- **EXERCISE DIRECTIONS**
Find out how many lines in the records have the string "commands" in them, and state only that number.

- **GIVEN DATA**
********************

-- ==== Sys2Proof/Word.lean ====
section
/-! DEFINITION. The widths of the values of the codec core (`00_scope.md` R7, R9) and the type of a constant table. -/

namespace Sys2Proof

/-- A data value: 4 significant bits (R7 DATA_BITS). -/
abbrev DataValue := BitVec 4

/-- A codeword or a received word: 7 bits, parity in bits 6:4, data in bits 3:0 (R7 CODE_BITS, R24). -/
abbrev Codeword := BitVec 7

/-- A syndrome: 3 bits (R7 PARITY_BITS). -/
abbrev Syndrome := BitVec 3

/-- One storage unit of the packed decode table: two nibbles (R8 PDEC_UNIT). -/
abbrev PackedUnit := BitVec 8

/-- The command word `CW[9:0]`, opcode in bits 9:7 and operand in bits 6:0 (R60). -/
abbrev CommandWord := BitVec 10

/-- The response word `RW[7:0]`, `rsp_ill` in bit 7 and `rsp_val` in bits 6:0 (R61). -/
abbrev ResponseWord := BitVec 8

/-- A read-only table of `n` entries, index 0 first (`20_memory.md` R40).
There is no write operation (R42). -/
structure Table (α : Type) (n : Nat) where
  entries : List α
  size_eq : entries.length = n
  deriving DecidableEq, Repr

end Sys2Proof
end

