-- ==== Sys2Proof/Syntax.lean ====
section
/-! DEFINITION. The command set `HAM74-CMD` version 1 as syntax (`00_scope.md` R2, `30_encoding.md` R63),
and the lines a host writes (R70). -/

namespace Sys2Proof

/-- The eight opcodes of R63, in their numerical order. -/
inductive Opcode where
  | par | encM | encT | syn | decM | decT | decP | rsvd7
  deriving DecidableEq, Repr

/-- An opcode's spelling (R63; `RSVD7` is R70's). -/
def Opcode.mnemonic : Opcode → String
  | .par => "PAR"
  | .encM => "ENC.M"
  | .encT => "ENC.T"
  | .syn => "SYN"
  | .decM => "DEC.M"
  | .decT => "DEC.T"
  | .decP => "DEC.P"
  | .rsvd7 => "RSVD7"

/-- The result width of each opcode (R63, `opcode_table.json`): the low bits of `rsp_val` that carry the result. -/
def Opcode.resultWidth : Opcode → Nat
  | .par => 1
  | .encM => 7
  | .encT => 7
  | .syn => 3
  | .decM => 4
  | .decT => 4
  | .decP => 4
  | .rsvd7 => 0

/-- The commands, one constructor per row of `opcode_table.json`.
A command keeps the operand bits that it ignores, so that no bit of its word is lost. -/
inductive Instr where
  /-- `PAR v`, pattern `000vvvvvvv` (R80). -/
  | par (v : BitVec 7)
  /-- `ENC.M d`, pattern `001xxxdddd` (R90). -/
  | encM (ignored : BitVec 3) (d : DataValue)
  /-- `ENC.T d`, pattern `010xxxdddd` (R91). -/
  | encT (ignored : BitVec 3) (d : DataValue)
  /-- `SYN c`, pattern `011ccccccc` (R100). -/
  | syn (c : Codeword)
  /-- `DEC.M c`, pattern `100ccccccc` (R101). -/
  | decM (c : Codeword)
  /-- `DEC.T c`, pattern `101ccccccc` (R104). -/
  | decT (c : Codeword)
  /-- `DEC.P c`, pattern `110ccccccc` (R105). -/
  | decP (c : Codeword)
  /-- The reserved opcode, pattern `111xxxxxxx` (R66). -/
  | rsvd7 (ignored : BitVec 7)
  deriving DecidableEq, Repr

/-- The opcode of a command. -/
def Instr.opcode : Instr → Opcode
  | .par _ => .par
  | .encM _ _ => .encM
  | .encT _ _ => .encT
  | .syn _ => .syn
  | .decM _ => .decM
  | .decT _ => .decT
  | .decP _ => .decP
  | .rsvd7 _ => .rsvd7

/-- A command's mnemonic in `opcode_table.json`. -/
def Instr.mnemonic (i : Instr) : String := i.opcode.mnemonic

/-- An operand as the host writes it (R70): a literal, `r<k>` (the `rsp_val` of line k, lines numbered from 1),
and `^`, `&`, `|` of operands.
This is host arithmetic, not an operation of the block. -/
inductive HostExpr where
  | lit (n : Nat)
  | rsp (k : Nat)
  | xor (a b : HostExpr)
  | and (a b : HostExpr)
  | or (a b : HostExpr)
  deriving DecidableEq, Repr

/-- One line of a host's program: exactly one command word (R70, R71). -/
structure Line where
  op : Opcode
  operand : HostExpr
  deriving DecidableEq, Repr

end Sys2Proof
end

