-- ==== Sys2Proof/Machine/Candidates.lean ====
section
/-! DEFINITION. Where the tables come from: the derivation of every table from the parity patterns of the four data bits
(`10_state.md` R26, R27, R30, R32, R34, R36), and the six generator candidates that the source leaves
(`41_encode.md` R95, `92_eei_decisions.md` D5; log 4). -/

namespace Sys2Proof.Machine

/-- The parity pattern `c[6] c[5] c[4]` that each data bit contributes (R95). -/
structure Patterns where
  p0 : BitVec 3
  p1 : BitVec 3
  p2 : BitVec 3
  p3 : BitVec 3
  deriving DecidableEq, Repr

/-- The parity row that pattern bit `k` makes, written `d3 d2 d1 d0` as a row of GT. -/
def Patterns.parityRow (p : Patterns) (k : Nat) : DataValue :=
  BitVec.ofBool (p.p3.getLsbD k) ++ BitVec.ofBool (p.p2.getLsbD k) ++
  BitVec.ofBool (p.p1.getLsbD k) ++ BitVec.ofBool (p.p0.getLsbD k)

/-- GT of a choice of patterns: three parity rows and then the identity (R25, R95 (ii)). -/
def Patterns.gt (p : Patterns) : Table DataValue 7 :=
  ⟨[p.parityRow 2, p.parityRow 1, p.parityRow 0, 0x8, 0x4, 0x2, 0x1], rfl⟩

/-- H of a transposed generator: row `j` is `GT[j]` zero-extended, with bit `6-j` set (R27). -/
def hOf (gt : Table DataValue 7) : Table Codeword 3 :=
  ⟨[zext7 (readTable gt 0) ||| 0x40, zext7 (readTable gt 1) ||| 0x20, zext7 (readTable gt 2) ||| 0x10], rfl⟩

/-- The mask of the one bit whose single-bit word has syndrome `s`, or no bit (R30). -/
def maskOf (h : Table Codeword 3) (s : Syndrome) : Codeword :=
  match positions.find? (fun b => synWith h (1 <<< b) == s) with
  | some b => 1 <<< b
  | none => 0

/-- SMASK of a parity-check matrix (R30). -/
def smaskOf (h : Table Codeword 3) : Table Codeword (2 ^ 3) :=
  ⟨(List.range 8).map fun s => maskOf h (BitVec.ofNat 3 s), by simp⟩

/-- ENC_ROM "precomputed via the matrix method" (R31, R32). -/
def encRomOf (gt : Table DataValue 7) : Table Codeword (2 ^ 4) :=
  ⟨(List.range 16).map fun d => encWith gt (BitVec.ofNat 4 d), by simp⟩

/-- DEC_ROM, by "running every possible codeword through the matrix decoder ahead of time" (R34). -/
def decRomOf (h : Table Codeword 3) (smask : Table Codeword (2 ^ 3)) : Table DataValue (2 ^ 7) :=
  ⟨(List.range 128).map fun c => decWith h smask (BitVec.ofNat 7 c), by simp⟩

/-- PDEC_ROM: "even-indexed codeword's value in the high nibble, odd-indexed in the low nibble" (R35, R36). -/
def pdecRomOf (decTable : Table DataValue (2 ^ 7)) : Table PackedUnit (2 ^ 6) :=
  ⟨(List.range 64).map fun i =>
    readTableAt decTable (BitVec.ofNat 7 (2 * i)) ++ readTableAt decTable (BitVec.ofNat 7 (2 * i + 1)), by simp⟩

/-- The six candidates of D5. -/
inductive Candidate where
  | a | b | c | d | e | f
  deriving DecidableEq, Repr

/-- The parity patterns of each candidate, columns d0, d1, d2, d3 of D5's table. -/
def Candidate.patterns : Candidate → Patterns
  | .a => ⟨0b111, 0b011, 0b101, 0b110⟩
  | .b => ⟨0b111, 0b011, 0b110, 0b101⟩
  | .c => ⟨0b111, 0b101, 0b011, 0b110⟩
  | .d => ⟨0b111, 0b101, 0b110, 0b011⟩
  | .e => ⟨0b111, 0b110, 0b011, 0b101⟩
  | .f => ⟨0b111, 0b110, 0b101, 0b011⟩

/-- The encoder of a choice of patterns. -/
def Patterns.enc (p : Patterns) (d : DataValue) : Codeword := encWith p.gt d

/-- The decoder of a choice of patterns, with its own parity-check matrix and correction table. -/
def Patterns.dec (p : Patterns) (c : Codeword) : DataValue :=
  decWith (hOf p.gt) (smaskOf (hOf p.gt)) c

/-- What the source's own vectors and its single-bit property say of a generator (R95 (iii) to (v)). -/
def Patterns.meetsSource (p : Patterns) : Prop :=
  p.enc 0x1 = 0x71 ∧ p.enc 0xF = 0x7F ∧
    ∀ d : DataValue, ∀ b : Fin 7, p.dec (p.enc d ^^^ (1 <<< b.val)) = d

end Sys2Proof.Machine
end

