-- ==== Sys2Proof/Certificates/Slice0/Obligations.lean ====
section
/-! DEFINITION. The statements for the provers. Each says what a numbered rule of spec/ says, or what follows from the
sections that it names. -/

open Sys2Proof Sys2Proof.Machine

-- == The commands: what each answers, from every state ==

/-- R80. `PAR v` answers the oddness of the number of set bits among all seven positions; nothing else changes. -/
def Obligations.ParAnswersOddness : Prop :=
  ∀ (v : BitVec 7) (s : State), decode (0#3 ++ v) = .par v ∧
    exec (.par v) s = .next { s with
      rspIll := 0, rspVal := if weight v % 2 = 1 then 1 else 0,
      responses := s.responses ++ [⟨0, if weight v % 2 = 1 then 1 else 0⟩] }

/-- R90. `ENC.M d` answers the word whose bit `6-i` is the GF(2) inner product of row `i` of GT with `d`; the bits 6:4 of
the operand do not matter and the data bits stay in place. -/
def Obligations.EncMAnswersInnerProducts : Prop :=
  ∀ (x : BitVec 3) (d : DataValue) (s : State), decode (1#3 ++ x ++ d) = .encM x d ∧
    ∃ v : Codeword, exec (.encM x d) s = .next { s with
        rspIll := 0, rspVal := v, responses := s.responses ++ [⟨0, v⟩] } ∧
      (∀ i : Fin 7, ∃ row, Tables.GT.entries[i.val]? = some row ∧ v.getLsbD (6 - i.val) = oddWeight (row &&& d)) ∧
      v.extractLsb' 0 4 = d

/-- The three parity equations and four wires of `41_encode.md` section 3 (R93, which the spec derives from its own
matrix, decision D5, log 4). -/
def Obligations.EncMAnswersParityEquations : Prop :=
  ∀ (x : BitVec 3) (d : DataValue) (s : State),
    ∃ v : Codeword, exec (.encM x d) s = .next { s with
        rspIll := 0, rspVal := v, responses := s.responses ++ [⟨0, v⟩] } ∧
      v.getLsbD 6 = (d.getLsbD 2 ^^ d.getLsbD 1 ^^ d.getLsbD 0) ∧
      v.getLsbD 5 = (d.getLsbD 3 ^^ d.getLsbD 1 ^^ d.getLsbD 0) ∧
      v.getLsbD 4 = (d.getLsbD 3 ^^ d.getLsbD 2 ^^ d.getLsbD 0) ∧
      ∀ k : Fin 4, v.getLsbD k.val = d.getLsbD k.val

/-- R91. `ENC.T d` answers entry `d` of the encode table, whatever the bits 6:4 of the operand. -/
def Obligations.EncTReadsEncodeTable : Prop :=
  ∀ (x : BitVec 3) (d : DataValue) (s : State), decode (2#3 ++ x ++ d) = .encT x d ∧
    ∃ v : Codeword, Tables.ENC_ROM.entries[d.toNat]? = some v ∧
      exec (.encT x d) s = .next { s with
        rspIll := 0, rspVal := v, responses := s.responses ++ [⟨0, v⟩] }

/-- `41_encode.md` section 2 (R92, derived there): the two encoders give the same response for every one of the 128
operand values, the ignored bits included. -/
def Obligations.EncodersAgree : Prop :=
  ∀ (x y : BitVec 3) (d : DataValue) (s : State),
    (∃ t, exec (.encM x d) s = .next t) ∧ exec (.encM x d) s = exec (.encT y d) s

/-- R65. The response of an encode command is that of the same command with operand bits 6:4 zero (decision D9,
log 6). -/
def Obligations.EncodersIgnoreHighOperandBits : Prop :=
  ∀ (x : BitVec 3) (d : DataValue) (s : State),
    (∃ t, exec (.encM 0 d) s = .next t ∧ exec (.encM x d) s = .next t) ∧
    (∃ t, exec (.encT 0 d) s = .next t ∧ exec (.encT x d) s = .next t)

********************

- **TASK ANSWER**
2